Binary expansion 
The ternary expansion $x = 0.10101010\ldots$ is given. Give the binary expansion of $x$. Alternatively, transform the binary expansion $y = 0.110110110\ldots$ into a ternary expansion.

By the ternary expansion, do they mean $0.10101010\ldots_3$? Otherwise it just seems like we need to find the binary expansion of $0.10101010\ldots.$
 A: Hints:
In decimal if a number repeats with periodicity one after the decimal point, it can be achieved via division by nine by the repeated number.
E.g. $\frac{2}{9}=0.222222222\dots$
$\frac{5}{9}=0.555555555\dots$
If it has periodicity two, it can be accomplished via division by $99$
$\frac{13}{99}=0.1313131313\dots$
$\frac{57}{99}=0.5757575757\dots$
If it has periodicity longer than that, use more nines...
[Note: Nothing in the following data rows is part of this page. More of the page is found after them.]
/-- R98: HDR.PARSE reads its file image from the first byte on and nothing outside it, reads the header and no byte of
the payload, and what it does
depends on the bytes it reads only: with any other memory that agrees on them every register ends the same. So, where the
host writes no byte of the header while it runs, a host access races exactly with the bytes of the header, and one to a
payload byte is no race (R56): the read is exact and changes nothing, the write changes that byte only. (Which bytes the host writes while the command runs is read from the
model's schedule and record, log entries 4 and 8.) -/
def Obligations.HdrParseReadsOnlyTheHeader : Prop :=
  ∀ (base len : XReg) (s : State) (a n : Nat), a = s.x[base].toNat → n = s.x[len].toNat → a ≠ 0 → a + n ≤ s.memBytes →
    (∃ k ≤ n, (0 < n → 0 < k) ∧
      ∀ c, inRegions (footprint (.hdrParse base len) s).all c = true ↔ a ≤ c ∧ c < a + k) ∧
    (∀ (t : State) (m : Memory), t = { s with mem := m } →
      (∀ c, inRegions (footprint (.hdrParse base len) s).all c = true → t.byteAt c = s.byteAt c) →
      ∀ u, exec (.hdrParse base len) s = .next u → ∃ v, exec (.hdrParse base len) t = .next v ∧ v = { u with mem := v.mem }) ∧
    (∀ (text : HeaderText) (payload : List Byte), text.ok = true →
      (List.range n).map (fun k => s.byteAt (a + k)) = text.bytes ++ payload →
      (∀ u ∈ writesAhead s.schedule ++ s.touched, u.wrote = true → u.addr < a ∨ a + text.bytes.length ≤ u.addr) →
      (∀ c, inRegions (footprint (.hdrParse base len) s).all c = true ↔ a ≤ c ∧ c < a + text.bytes.length) ∧
      ∀ (w : Word), s.pending = some w → decode w = .legal (.hdrParse base len) →
        (∀ c, s.races c = true ↔ a ≤ c ∧ c < a + text.bytes.length) ∧
        ∀ (addr : Word) (b : Byte), addr.toNat < s.memBytes → a + text.bytes.length ≤ addr.toNat →
          hostMemRead addr s = .next { s with hostRx := BitVec.ofNat 32 (s.byteAt addr.toNat).toNat } ∧
          ∃ t, hostMemWrite addr b s = .next t ∧ t = { s with mem := t.mem } ∧ t.byteAt addr.toNat = b ∧
            ∀ c, c ≠ addr.toNat → t.byteAt c = s.byteAt c)

/-- R107: parsing twice gives the same result when the bytes have not changed, whatever else has, the operands' register
numbers too: the same code, and on success the same header registers (HDR_PBASE among them where it is the free value of
log entry 10). A second parse right after a first changes nothing but the
model's own counter. -/
def Obligations.HdrParseTwiceGivesTheSame : Prop :=
  (∀ (base len base' len' : XReg) (s t u : State) (a n : Nat), a = s.x[base].toNat → n = s.x[len].toNat →
    t.x[base'] = s.x[base] → t.x[len'] = s.x[len] → t.params = s.params → s.Quiet [⟨a, n⟩] → t.Quiet [⟨a, n⟩] →
    (∀ c, a ≤ c → c < a + n → t.byteAt c = s.byteAt c) → exec (.hdrParse base len) s = .next u →
    ∃ v, exec (.hdrParse base' len') t = .next v ∧ v.status.lastcode = u.status.lastcode ∧
      (u.status.lastcode = 0 → v.hdrWidth = u.hdrWidth ∧ v.hdrHeight = u.hdrHeight ∧ v.hdrChannels = u.hdrChannels ∧
        v.hdrInfo = u.hdrInfo ∧ v.hdrLen = u.hdrLen ∧ v.hdrPbase = u.hdrPbase ∧ v.hdrPavail = u.hdrPavail)) ∧
  (∀ (base len : XReg) (s t : State), s.Quiet [⟨s.x[base].toNat, s.x[len].toNat⟩] →
    exec (.hdrParse base len) s = .next t → exec (.hdrParse base len) t = .next { t with tick := t.tick + 1 })

/-! ## The allocator -/

/-- ALLOC (R119): with a valid geometry, a size that fits and an answer that keeps the contract of R51, it completes:
x[rd] and ALLOC_BASE are the base, ALLOC_COUNT and ALLOC_BYTES the exact count and byte size, the region is live, and
nothing else changes, memory among it; rd may be any of the operands. -/
def Obligations.AllocGrantsTheBuffer : Prop :=
  ∀ (rd rw rh rc : XReg) (size : SampleSize) (s : State) (b : Word) (rest : List AllocAnswer) (w h c sz : Nat),
    w = s.x[rw].toNat → h = s.x[rh].toNat → c = s.x[rc].toNat → sz = (match size with | .half => 2 | .float => 4) →
    1 ≤ w → w < 2 ^ 31 → 1 ≤ h → h < 2 ^ 31 → (c = 1 ∨ c = 3) → w * h * c * sz ≤ 2 ^ 32 - 1 →
    s.answers = .ok b :: rest → b.toNat ≠ 0 → b.toNat % 4 = 0 → b.toNat + w * h * c * sz ≤ s.memBytes →
    (∀ r ∈ s.live ++ s.hostRegions, r.base + r.len ≤ b.toNat ∨ b.toNat + w * h * c * sz ≤ r.base) →
    exec (.alloc rd rw rh rc size) s = .next { finishedOk s with
      x := s.x.set rd b
      allocBase := b
      allocCount := BitVec.ofNat 32 (w * h * c)
      allocBytes := BitVec.ofNat 32 (w * h * c * sz)
      live := ⟨b.toNat, w * h * c * sz⟩ :: s.live
      answers := rest } ∧
    (BitVec.ofNat 32 (w * h * c)).toNat = w * h * c ∧ (BitVec.ofNat 32 (w * h * c * sz)).toNat = w * h * c * sz

/-- R117: the geometry is valid exactly when w > 0, h > 0 and c is 1 or 3, read as signed 32-bit integers; otherwise,
and only then, ALLOC raises VALIDATION_ERROR, and nothing but STATUS changes. -/
def Obligations.AllocValidatesTheGeometry : Prop :=
  ∀ (rd rw rh rc : XReg) (size : SampleSize) (s : State),
    (¬ (0 < s.x[rw].toInt ∧ 0 < s.x[rh].toInt ∧ (s.x[rc].toInt = 1 ∨ s.x[rc].toInt = 3)) →
      exec (.alloc rd rw rh rc size) s = .next (failedWith 4 s)) ∧
    (∀ t, exec (.alloc rd rw rh rc size) s = .next t → t.status.lastcode = 4 →
      ¬ (0 < s.x[rw].toInt ∧ 0 < s.x[rh].toInt ∧ (s.x[rc].toInt = 1 ∨ s.x[rc].toInt = 3)))

/-- R118: both products are exact; a byte size above 2^32 - 1 raises ALLOC_FAILURE without asking the allocator: no
answer is used up; and whenever ALLOC succeeds, ALLOC_COUNT and ALLOC_BYTES hold the exact products. The last clause, that
on success the base is in x[rd] and ALLOC_BASE and the buffer fits in memory, is R119's, from the allocator's contract
R51, which the model's draw keeps (log entry 6). -/
def Obligations.AllocSizesAreExact : Prop :=
  ∀ (rd rw rh rc : XReg) (size : SampleSize) (s : State) (w h c sz : Nat),
    w = s.x[rw].toNat → h = s.x[rh].toNat → c = s.x[rc].toNat → sz = (match size with | .half => 2 | .float => 4) →
    1 ≤ w → w < 2 ^ 31 → 1 ≤ h → h < 2 ^ 31 → (c = 1 ∨ c = 3) →
    (2 ^ 32 - 1 < w * h * c * sz → exec (.alloc rd rw rh rc size) s = .next (failedWith 7 s)) ∧
    (∀ t, exec (.alloc rd rw rh rc size) s = .next t → t.status.lastcode = 0 →
      t.allocCount.toNat = w * h * c ∧ t.allocBytes.toNat = w * h * c * sz ∧ t.allocBase = t.x[rd] ∧
      w * h * c * sz + 4 ≤ s.memBytes)

/-- R50, R119: with no answer stated, ALLOC completes whatever the allocator's draw, with OK, VALIDATION_ERROR or
ALLOC_FAILURE; a stated Fail completes with ALLOC_FAILURE and changes nothing but STATUS. -/
def Obligations.AllocCompletesWhateverTheDraw : Prop :=
  ∀ (rd rw rh rc : XReg) (size : SampleSize) (s : State),
    (s.answers = [] → ∃ t, exec (.alloc rd rw rh rc size) s = .next t ∧
      (t.status.lastcode = 0 ∨ t.status.lastcode = 4 ∨ t.status.lastcode = 7)) ∧
    (∀ rest, s.answers = .fail :: rest → 0 < s.x[rw].toInt → 0 < s.x[rh].toInt →
      (s.x[rc].toInt = 1 ∨ s.x[rc].toInt = 3) →
      s.x[rw].toInt * s.x[rh].toInt * s.x[rc].toInt * (match size with | .half => 2 | .float => 4) ≤ 2 ^ 32 - 1 →
      exec (.alloc rd rw rh rc size) s = .next { failedWith 7 s with answers := rest })

/-- FREE (R120, R52): of the base of a live allocation it completes with OK, that allocation is no longer live, every
other one is, and nothing else changes; of 0 it raises INVALID_ARGUMENT and sends no release; of any other address the
model records a fault. The host's own release through the allocator (R53) does the same to the live set, without a
command, and faults of every address that is no live base. -/
def Obligations.FreeReleasesTheBuffer : Prop :=
  ∀ (base : XReg) (s : State),
    (∀ r ∈ s.live, r.base = s.x[base].toNat → r.base ≠ 0 →
      ∃ t, exec (.free base) s = .next t ∧ t = { finishedOk s with live := t.live } ∧
        ∀ q : Region, q ∈ t.live ↔ (q ∈ s.live ∧ q.base ≠ s.x[base].toNat)) ∧
    (s.x[base] = 0 → exec (.free base) s = .next (failedWith 1 s)) ∧
    (s.x[base] ≠ 0 → (∀ r ∈ s.live, r.base ≠ s.x[base].toNat) → exec (.free base) s = .fault .badRelease) ∧
    (∀ addr : Word,
      (∀ r ∈ s.live, r.base = addr.toNat →
        ∃ t, hostRelease addr s = .next t ∧ t = { s with live := t.live } ∧
          ∀ q : Region, q ∈ t.live ↔ (q ∈ s.live ∧ q.base ≠ addr.toNat)) ∧
      ((∀ r ∈ s.live, r.base ≠ addr.toNat) → hostRelease addr s = .fault .badRelease))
What is special about nine in this pattern?

 It is one less than ten.

How might this pattern extend to other number bases?

 Dividing by the number one less than the base has a similar pattern.  E.g. $\frac{3}{4}=0.3333333\dots$ in base five.  Similarly $\frac{42}{77}=0.42424242\dots$ in base eight (octal).  (That is specifically $42_8$ divided by $77_8$, i.e. $\frac{34}{63}$ in decimal.)


For your number, $0.10101010\dots_3$ what might it be if expressed as a fraction?

 $\frac{10}{22}$ with both $10$ and $22$ in base $3$., i.e. $\frac{1\cdot 3+0}{2\cdot 3+2} = \frac{3}{8}$ in decimal.